Busy week. Lots on in the office. Station is quiet, but then that is a good thing for the citizens of Leixlip and beyond as it means they have found clever ways to avoid coming a cropper in their homes and cars and other places. Well done all.
I was delighted to be able to carve this spoon for fellow blogger and friend, Jim, and his wife. I was also pleased at the speed of delivery from Ireland to the States, and especially pleased that the customs officials didn’t take a dislike to this strange object in the mail and set fire to it. Certainly, the solemn postmaster in my home town was convinced, what with all this terrorist stuff ‘n all, that the US postal service would shred the timber in search of hidden explosives. My thoughts were more prosaic; if anything was going to happen, it was going to get crushed and splintered beyond recognition in the normal hum-drum of delivery as parcels and packages are tossed from one trolley to another.
Thankfully, neither happened and this small slice of Kildare Silver Birch has found a new home in Michigan. May it bring good luck. Certainly, it was a revered species in olden times.
As I sit in the office and type this, I can hear a blackbird through the window. It could well be the same one I recorded last year at the back of the fire station. Blackbirds are great mimics, as any birder will tell you, and you won’t have to search far on the internet to find them copying a variety of modern sounds with eerie accuracy, whether that’s truck reversing alarms, sirens or mobile phones. Here is the recording I made last year, and it’s an uncanny copy of a car alarm. He’s at it again.
The above hurried snap is of the nest next door. This is a blackbird’s nest, so perhaps the male singing is the father of these young chicks? I didn’t hang about as the mother was nearby.
Snuck in a run on Wednesday with Mark. Nothing too taxing. Under 7k at a decent pace.
Last night I ducked out of drill at the station for an important meeting about the road through our park I mentioned previously. No doubt I will explain more about this, but in essence, unless you know the place well, it won’t mean a lot to you. It’s enough to say for now that, every now and then, just when you think things are looking up, mankind confirms everything that’s wrong with the world. Though I concede in the bigger picture, there are much worse things out there.
Afterwards, I hit the pool with some mates I train with. I could claim it was my way of washing away the anger and frustration of the meeting; a cathartic cleansing of the soul… but no, in truth, they just happened to be going and I happened to tag along. I haven’t swam for ages. See, I told you I wasn’t a real triathlete. But it was funny to be going through that old routine again, in the same pool where I did all my ironman training. The same old plastic baskets for your clothes, the same chlorine smells, the same waiting at the door for the previous class to finish before you thread your way poolside, grab a lane, don your hat and goggles and slip away from the side for the first of many lengths. All told, I managed about a kilometre, and had a chat with the lads too, all of whom are doing their first triathlon at the start of June. All of which makes me sound like some grizzled veteran as I explained my pet theory that of all the sports, swimming was really a breathing sport. Once you can get the hang of the breathing, you can work on the other stuff, like your kick, catch, stroke, pull, etc. I certainly can’t think of another sport that only let’s you breathe at specific times. Imagine going for a run and being told you can only inhale quickly every four seconds. And with swimming, there is the added importance of bilateral breathing too, which is handy if you are going to do open water swimming where going roughly in a straight line is a handy skill to possess. All three have signed up to do the Olympic triathlon and none have done any open water swimming as of yet. It could be an interesting few weeks!

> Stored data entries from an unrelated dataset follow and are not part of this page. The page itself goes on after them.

-- ==== Sys2Proof/Machine/Translate.lean ====
section
/-! DEFINITION. Translation of global virtual addresses: the five-level walk, permissions, accessed and dirty bits and
the TLB of a tile (R110, R385 to R391, R395, R440). -/

namespace Sys2Proof.Machine

/-- The trap causes of a global access (R18). -/
inductive XFault where
  | xlate | prot
deriving DecidableEq, Repr

/-- What an access needs of its page (R388). -/
inductive Need where
  | r | w | rw
deriving DecidableEq, Repr

/-- Whether an access reads. -/
def Need.reads : Need → Bool
  | .r => true | .w => false | .rw => true
/-- Whether an access writes. -/
def Need.writes : Need → Bool
  | .r => false | .w => true | .rw => true

/-- The fields of a table entry (R386). -/
def pteEndpoint (e : Word) : Nat := (e.extractLsb' 51 13).toNat
/-- Endpoint-local address of the frame. -/
def pteAddr (e : Word) : Nat := (e.extractLsb' 11 40).toNat * 4096
/-- Key-map entry. -/
def pteKsel (e : Word) : Nat := (e.extractLsb' 8 3).toNat
/-- Supervisor only. -/
def pteSup (e : Word) : Bool := e.getLsbD 7
/-- 64 KiB block. -/
def pteC64 (e : Word) : Bool := e.getLsbD 6
/-- Dirty. -/
def pteD (e : Word) : Bool := e.getLsbD 5
/-- Accessed. -/
def pteA (e : Word) : Bool := e.getLsbD 4
/-- Writes allowed. -/
def pteW (e : Word) : Bool := e.getLsbD 3
/-- Reads allowed. -/
def pteR (e : Word) : Bool := e.getLsbD 2
/-- Leaf. -/
def pteLeaf (e : Word) : Bool := e.getLsbD 1
/-- Valid. -/
def pteV (e : Word) : Bool := e.getLsbD 0

/-- A table entry as the walker loads it, under key-map entry 0 (R385). DESIGN CHOICE: the bytes of a poisoned granule are
taken as they stand. -/
def State.pte (s : State) (d : VDev) (table i : Nat) : Word :=
  leWord (s.gmBytes ⟨table + 8 * i, d.keyMap.headD 0, 0⟩ 8)

/-- Whether n bytes at an endpoint-local address lie wholly in a region of the device (R393, R395). -/
def VDev.inRegion (d : VDev) (ep a n : Nat) : Bool :=
  d.regions.any (fun r => r.endpoint == ep && decide (r.base ≤ a) && decide (a + n ≤ r.base + r.size))

/-- The checks of R387 on a leaf of a size at a level. -/
def leafFault (d : VDev) (lvl size : Nat) (e : Word) : Option XFault :=
  if lvl ≥ 3 || (pteC64 e && lvl != 0) then some .xlate
  else if pteAddr e % size ≠ 0 then some .xlate
  else if d.keyMap.length ≤ pteKsel e then some .xlate
  else if !d.inRegion (pteEndpoint e) (pteAddr e) size then some .prot
  else none

/-- The part of an address that a table entry at a level stands for. -/
def walkPart (lvl va : Nat) : Nat := va / 2 ^ (12 + 9 * lvl)

/-- A non-leaf entry of a level that the tile's walk cache gives a walk of an address, where it finds one (R390). -/
def State.walkHit (s : State) (tile : Option Nat) (vdid lvl va : Nat) : Option Word :=
  match tile with
  | none => none
  | some t =>
    match (s.tile t).walks.find? (fun w => w.vdid == vdid && w.level == lvl && w.part == walkPart lvl va) with
    | some w => if Config.walkHit s.ticks lvl then some w.entry else none
    | none => none

/-- Whether the kettle lets the walker load n bytes of a table for a device (R395). -/
def VDev.mayLoad (d : VDev) (a n : Nat) : Bool := d.inRegion (a / Config.localBytes) (a % Config.localBytes) n

/-- The walk from a table at a level down (R387), with the non-leaf entries that it passes. A walk for a tile may take a
non-leaf entry from its walk cache. A load that a kettle refuses is PROT (R395). The leaf entry of a 64 KiB page, in which A
and D are set, is the first of its group (R389). -/
def State.walkFrom (s : State) (tile : Option Nat) (d : VDev) (va : Nat) :
    Nat → Nat → List WalkEntry → Except XFault (TlbEntry × List WalkEntry)
  | 0, t, ws =>
    let i := va / 4096 % 512
    let j := i - i % 16
    if !d.mayLoad (t + 8 * j) 8 then .error .prot
    else
      let g := s.pte d t j
      if pteV g && pteLeaf g && pteC64 g then .ok (⟨d.vdid, va - va % 65536, 65536, t + 8 * j, g, 0⟩, ws)
      else if !d.mayLoad (t + 8 * i) 8 then .error .prot
      else
        let e := s.pte d t i
        let size := if pteC64 e then 65536 else 4096
        if !pteV e then .error .xlate
        else if !pteLeaf e then .error .xlate
        else match leafFault d 0 size e with
          | some f => .error f
          | none => .ok (⟨d.vdid, va - va % size, size, t + 8 * (if pteC64 e then j else i), e, 0⟩, ws)
  | lvl + 1, t, ws =>
    let i := va / 2 ^ (12 + 9 * (lvl + 1)) % (if lvl = 3 then 256 else 512)
    let hit := s.walkHit tile d.vdid (lvl + 1) va
    if hit.isNone && !d.mayLoad (t + 8 * i) 8 then .error .prot
    else
      let e := hit.getD (s.pte d t i)
      let size := 2 ^ (12 + 9 * (lvl + 1))
      if !pteV e then .error .xlate
      else if !pteLeaf e then
        if e.extractLsb' 2 9 ≠ 0 then .error .xlate
        else if pteEndpoint e / 4 ≠ s.pkg then .error .xlate
        else State.walkFrom s tile d va lvl (pteEndpoint e * Config.localBytes + pteAddr e)
          (⟨d.vdid, lvl + 1, walkPart (lvl + 1) va, e⟩ :: ws)
      else match leafFault d (lvl + 1) size e with
        | some f => .error f
        | none => .ok (⟨d.vdid, va - va % size, size, t + 8 * i, e, 0⟩, ws)

/-- The walk of a virtual address from the device's ROOT. -/
def State.walk (s : State) (tile : Option Nat) (d : VDev) (va : Nat) : Except XFault (TlbEntry × List WalkEntry) :=
  s.walkFrom tile d va 4 (d.rootEp * Config.localBytes + d.rootAddr) []

/-- The leaf permissions of R388; SUP is checked for instructions at P alone. -/
def leafAllows (checkSup : Bool) (n : Need) (e : Word) : Bool :=
  !(checkSup && pteSup e) && (!n.reads || pteR e) && (!n.writes || pteW e)

/-- The physical address that a translation gives a virtual address. DESIGN CHOICE: the valid head of a 64 KiB group whose
KSEL names no key-map entry, which R387 does not test, is taken under slot 0. -/
def TlbEntry.phys (t : TlbEntry) (d : VDev) (va : Nat) : Phys :=
  ⟨pteEndpoint t.leaf * Config.localBytes + pteAddr t.leaf + va % t.size, d.keyMap.getD (pteKsel t.leaf) 0, t.leafAddr⟩

/-- Whether an endpoint number names a live endpoint (R440). -/
def State.epLive (s : State) (ep : Nat) : Bool := s.liveEps.contains ep

/-- A translation of a device checked for an access: the walker's or a cached one (R110, R387, R388, R440). The kettle
performs it only inside a region of the device, else its refusal is PROT (R395). -/
def State.check (s : State) (d : VDev) (checkSup : Bool) (n : Need) (va : Nat) (t : Except XFault TlbEntry) :
    Except XFault (TlbEntry × Phys) :=
  if 2 ^ 56 ≤ va then .error .xlate
  else match t with
    | .error f => .error f
    | .ok t =>
      if !leafAllows checkSup n t.leaf then .error .prot
      else
        let p := t.phys d va
        if !s.epLive (p.addr / Config.localBytes) then .error .xlate
        else if !d.mayLoad p.addr 1 then .error .prot
        else .ok (t, p)

/-- The TLB bank of a lane of a tile: the check lane's where it stands for a failed lane (R390, R413). -/
def Tile.bank (t : Tile) (lane : Nat) : Nat := if t.laneA = some lane ∧ !t.rebuilding then 32 else lane

/-- The cached translation of an address in a bank of a tile, where there is one and the access finds it (R390,
R391). -/
def State.tlbLookup (s : State) (tile bank vdid va : Nat) : Option TlbEntry :=
  match (s.tile tile).tlb.find? (fun t => t.vdid == vdid && t.bank == bank && decide (t.base ≤ va) &&
      decide (va < t.base + t.size)) with
  | some t => if Config.tlbHit s.ticks va then some t else none
  | none => none

/-- The translation of an address for an access by a hart or engine of a tile through a bank. -/
def State.xlate (s : State) (tile bank : Nat) (d : VDev) (checkSup : Bool) (n : Need) (va : Nat) :
    Except XFault (TlbEntry × Phys) :=
  match s.tlbLookup tile bank d.vdid va with
  | some t => s.check d checkSup n va (.ok t)
  | none => s.check d checkSup n va ((s.walk (some tile) d va).map (·.1))

/-- The translation of an address for the placement engine, the channel units and the host (R388). -/
def State.xlateEngine (s : State) (d : VDev) (n : Need) (va : Nat) : Except XFault (TlbEntry × Phys) :=
  s.check d false n va ((s.walk none d va).map (·.1))

/-- Bits set in a leaf entry by an atomic OR at its kettle (R389). -/
def State.orLeaf (s : State) (d : VDev) (t : TlbEntry) (bits : Byte) : State :=
  let p : Phys := ⟨t.leafAddr, d.keyMap.headD 0, 0⟩
  let b := (s.gmBytes p 1).headD 0
  if b ||| bits = b then s else s.gmStore p [b ||| bits]

/-- A and D of the leaf set for an access by an engine, which walks each time (R389). -/
def State.setAD (s : State) (d : VDev) (n : Need) (t : TlbEntry) : State :=
  s.orLeaf d t (if n.writes then 0x30#8 else 0x10#8)

/-- An entry put before a cache of n entries; a full one gives up an entry that a free value picks (R390). -/
def cacheIn {α : Type} (n pick : Nat) (e : α) (l : List α) : List α :=
  e :: (if l.length < n then l else l.eraseIdx (pick % n))

/-- The state after the walker has done its part for an access through a bank that is about to be translated: if no bank
entry serves it, the walk caches its non-leaf entries and sets A in the leaf at which it ends (R389, R390). -/
def State.touch (s : State) (tile bank : Nat) (d : VDev) (va : Nat) : State :=
  if 2 ^ 56 ≤ va then s
  else match s.tlbLookup tile bank d.vdid va with
    | some _ => s
    | none =>
      match s.walk (some tile) d va with
      | .error _ => s
      | .ok (t, ws) =>
        let tl := s.tile tile
        let fresh := ws.filter (fun w => !tl.walks.contains w)
        let walks := fresh.foldl (fun l w => cacheIn 16 (Config.cachePick s.ticks w.level) w
          (l.filter (fun o => !(o.vdid == w.vdid && o.level == w.level && o.part == w.part)))) tl.walks
        let s := if fresh = [] then s else s.setTile tile { tl with walks := walks }
        if pteA t.leaf then s else s.orLeaf d t 0x10

/-- The state after a translation is used through a bank: D set before the first write through it, and the translation
cached (R389, R390). -/
def State.useXlate (s : State) (tile bank : Nat) (d : VDev) (n : Need) (t : TlbEntry) : State :=
  let s := if n.writes && !pteD t.leaf then s.orLeaf d t 0x20 else s
  let leaf := t.leaf ||| 0x10#64 ||| (if n.writes then 0x20#64 else 0#64)
  let tl := s.tile tile
  let e : TlbEntry := { t with leaf := leaf, bank := bank }
  let rest := tl.tlb.filter (fun u => !(u.vdid == t.vdid && u.base == t.base && u.size == t.size && u.bank == bank))
  let mine := rest.filter (fun u => u.bank == bank)
  s.setTile tile { tl with
    tlb := cacheIn 64 (Config.cachePick s.ticks 64) e mine ++ rest.filter (fun u => u.bank != bank) }

/-- The device of the selected hart's tile. -/
def State.myVdev? (s : State) : Option VDev := s.myTile.vdid.bind s.vdev?

/-- The bank of a lane of the selected hart, counted from its lowest. -/
def State.bankOf (s : State) (lane : Nat) : Nat := s.myTile.bank (s.hart.lane0 + lane)

/-- A virtual address translated for an access of the selected hart on one of its lanes; a tile with no device translates
nothing. -/
def State.laneXlate (s : State) (lane : Nat) (n : Need) (va : Nat) : Except XFault (TlbEntry × Phys) :=
  match s.myVdev? with
  | some d => s.xlate s.tileNo (s.bankOf lane) d (decide (s.hart.priv = .p)) n va
  | none => .error .xlate

/-- The same for a scalar or unit-stride access, which uses the hart's lowest lane (R390). -/
def State.myXlate (s : State) (n : Need) (va : Nat) : Except XFault (TlbEntry × Phys) := s.laneXlate 0 n va

/-- The state after the walker's part for an access on a lane of the selected hart. -/
def State.laneTouch (s : State) (lane va : Nat) : State :=
  match s.myVdev? with
  | some d => s.touch s.tileNo (s.bankOf lane) d va
  | none => s

/-- The same for every address of a list on the hart's lowest lane. -/
def State.myTouch (s : State) (vas : List Nat) : State := vas.foldl (fun s va => s.laneTouch 0 va) s

/-- The state after the selected hart uses a translation on one of its lanes. -/
def State.laneUse (s : State) (lane : Nat) (n : Need) (t : TlbEntry) : State :=
  match s.myVdev? with
  | some d => s.useXlate s.tileNo (s.bankOf lane) d n t
  | none => s

/-- The same on its lowest lane. -/
def State.myUse (s : State) (n : Need) (t : TlbEntry) : State := s.laneUse 0 n t

/-- The first address of each page piece, in 4 KiB steps, that a range of virtual addresses touches. -/
def pagesOf (va n : Nat) : List Nat :=
  if n = 0 then [] else va :: (upTo ((va + n - 1) / 4096 - va / 4096)).map (fun j => (va / 4096 + 1 + j) * 4096)

/-- The lowest address of a range that fails, with its fault, or the physical address of every page piece. -/
def State.xlateRange (s : State) (f : State → Nat → Except XFault (TlbEntry × Phys)) (va n : Nat) :
    Except (XFault × Nat) (List (Nat × TlbEntry × Phys)) :=
  (pagesOf va n).mapM (fun a => match f s a with
    | .ok r => .ok (a, r)
    | .error e => .error (e, a))

/-- The physical address of a byte of a translated range. -/
def physIn (l : List (Nat × TlbEntry × Phys)) (a : Nat) : Phys :=
  match l.find? (fun e => decide (e.1 / 4096 = a / 4096)) with
  | some e => { e.2.2 with addr := e.2.2.addr + (a - e.1) }
  | none => ⟨0, 0, 0⟩

/-- The physical addresses of n bytes of a translated range. -/
def physRange (l : List (Nat × TlbEntry × Phys)) (va n : Nat) : List Phys := (upTo n).map (fun j => physIn l (va + j))

/-- The bytes of translated addresses. -/
def State.gmGather (s : State) (ps : List Phys) : List Byte := ps.map (fun p => s.gmByte (s.slotKey p.slot) p.addr)

/-- Bytes scattered to translated addresses in one packet of a network. -/
def State.gmScatter (s : State) (netid : Nat) (ps : List Phys) (bs : List Byte) : State :=
  let l := ps.zip bs
  l.foldl (fun s pb => s.gmStore pb.1 [pb.2]) (s.packet netid (l.map (fun pb => (pb.1, 1))))

/-- A range stored page piece by page piece, so that a granule written whole loses its poison (R419). -/
def State.gmStoreRange (s : State) (l : List (Nat × TlbEntry × Phys)) (va : Nat) (bs : List Byte) : State :=
  l.foldl (fun s e =>
    let stop := Nat.min (va + bs.length) ((e.1 / 4096 + 1) * 4096)
    s.gmStore e.2.2 ((bs.drop (e.1 - va)).take (stop - e.1))) s

end Sys2Proof.Machine
end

Congrats to Kristian who has successfully completed his epic journey across the Sahara. Well, I suspect not the WHOLE of the Sahara, but certainly about 250k of this enormous and forbidding terrain. We await his blog with anticipation. Are ya listenin’? 😉
Last night, S and I watched a good programme on BBC called ‘Mind over Marathon’. There is a link here, but there is some chicanery involved in watching this due to rights issues. Essentially, if you’re not in the UK, you can’t see it online. There are ways around this but I’m not au fait with them. Plus, I have already mentioned the US postal service and explosives in this blog post, so red flags are popping up as you read this. Adding ‘fake IP addresses’ and ‘proxy servers’ might not be wise…

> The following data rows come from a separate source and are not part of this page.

/-- A value as a block integer of p bits at scale E, in its p-bit encoding (R92, R94). -/
def toBlockInt (d : RDir) (p e : Nat) (v : FVal) : Nat × FFlags :=
  if p = 1 then
    match v with
    | .nan _ => (0, flagNV)
    | .inf n => (if n then 1 else 0, flagNV)
    | .fin n m _ => (if n && decide (m ≠ 0) then 1 else 0, 0)
  else
    let hi : Int := 2 ^ (p - 1) - 1
    let lo : Int := -(2 ^ (p - 1))
    match v with
    | .nan _ => (0, flagNV)
    | .inf n => (wrapNat p (if n then lo else hi), flagNV)
    | .fin n m x =>
      let r := roundInt d n m (x + 127 - e)
      if hi < r.1 then (wrapNat p hi, flagNX)
      else if r.1 < lo then (wrapNat p lo, flagNX)
      else (wrapNat p r.1, flagIf flagNX r.2)

/-- The scale that a block derives from the largest finite magnitude m × 2^e of its elements (R93). -/
def blockScale (p : Nat) (big : Option (Nat × Int)) : Nat :=
  match big with
  | none => 127
  | some (m, e) =>
    if m = 0 then 127
    else
      let l : Int := e + Nat.log2 m
      let s := if p = 1 then l + 127 else l - ((p : Int) - 2) + 127
      (max 0 (min 254 s)).toNat

/-- The larger of two magnitudes. -/
def maxMag (a b : Option (Nat × Int)) : Option (Nat × Int) :=
  match a, b with
  | none, b => b
  | a, none => a
  | some x, some y =>
    match addFin false false x.1 x.2 true y.1 y.2 with
    | .fin n m _ => if n && decide (m ≠ 0) then some y else some x
    | _ => some x

/-- The magnitude of a finite value. -/
def FVal.mag : FVal → Option (Nat × Int)
  | .fin _ m e => some (m, e)
  | _ => none

/-! ### Stochastic draws (R95) -/

/-- mix64. -/
def mix64 (x : Word) : Word :=
  let x := x ^^^ (x >>> 30)
  let x := x * 0xBF58476D1CE4E5B9
  let x := x ^^^ (x >>> 27)
  let x := x * 0x94D049BB133111EB
  x ^^^ (x >>> 31)

/-- The upper word of the draw for count c. -/
def drawOf (seed procid c : Word) : Nat :=
  (mix64 (seed ^^^ (procid * 0x9E3779B97F4A7C15) ^^^ (c * 0xD1B54A32D192ED03))).toNat / 2 ^ 32

/-! ### Exponential and logarithm (R104, R105)

Fixed-point numbers with 320 fraction bits. A result that is not exact is irrational, so the bits below are sticky. -/

/-- One in fixed point. -/
def fxOne : Nat := 2 ^ 320

/-- Σ z^(2k+1) / (2k+1) from term k on: the series of atanh z, n terms, given z^(2k+1) and z². -/
def atanhFrom (z2 : Nat) : Nat → Nat → Nat → Nat
  | 0, _, _ => 0
  | n + 1, k, pw => pw / (2 * k + 1) + atanhFrom z2 n (k + 1) (pw * z2 / fxOne)

/-- ln 2 = 2 atanh(1/3). -/
def fxLn2 : Nat := 2 * atanhFrom (fxOne / 9) 110 0 (fxOne / 3)

/-- Σ y^k / k! from term k on, given y^k / k!. -/
def expFrom (y : Nat) : Nat → Nat → Nat → Nat
  | 0, _, _ => 0
  | n + 1, k, t => t + expFrom y n (k + 1) (t * y / (fxOne * (k + 1)))

/-- 2^x for a finite x, rounded (R104). -/
def Fmt.exp2Fin (f : Fmt) (d : RDir) (n : Bool) (m : Nat) (e : Int) : Nat × FFlags :=
  -- the range in which the result can be finite and non-zero
  if m = 0 then f.roundFin d false 1 0 false
  else if (12 : Int) ≤ e + Nat.log2 m then
    (if n then f.roundFin d false (2 ^ 80) (-4096) true else f.roundFin d false 1 4096 false)
  else
    let whole := roundInt (.mode 2) n m e          -- ⌊x⌋
    if whole.2 = false then f.roundFin d false 1 whole.1 false
    else
      let fr := ((if n then -(m : Int) else (m : Int)) - whole.1 * 2 ^ (-e).toNat).toNat     -- (x − ⌊x⌋) × 2^-e
      let y := fr * fxLn2 / 2 ^ (-e).toNat
      f.roundFin d false (expFrom y 75 0 fxOne) (whole.1 - 320) true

It’s a two-parter following ten people with mental health issues training to run a marathon. Some of you may insert a gag here about how sound of mind you need to be to run a marathon in the first place and we’ll let that one go for now, okay? If you have any experience of a mental health issue of any kind, you will know that they are generally not conducive to getting out there and doing something as challenging as running over 26 miles. Again, Doctor Google will provide countless articles expounding the concept of running as a fix for mental health. Let’s be clear here; it’s not a ‘fix’ nor would any of the proponents claim it to be. Check out this piece, for example:
It’s more about starting a conversation; sometimes with others, more often with yourself. It’s about setting some goals and reaching them. As a sport, hobby or pastime, it’s certainly cheap and easy to do. It burns calories reasonably well, gives you a good aerobic workout, improves your physical health, and also does some positive things chemically within the body and mind, not least of which are the famous endorphins you read about a lot these days.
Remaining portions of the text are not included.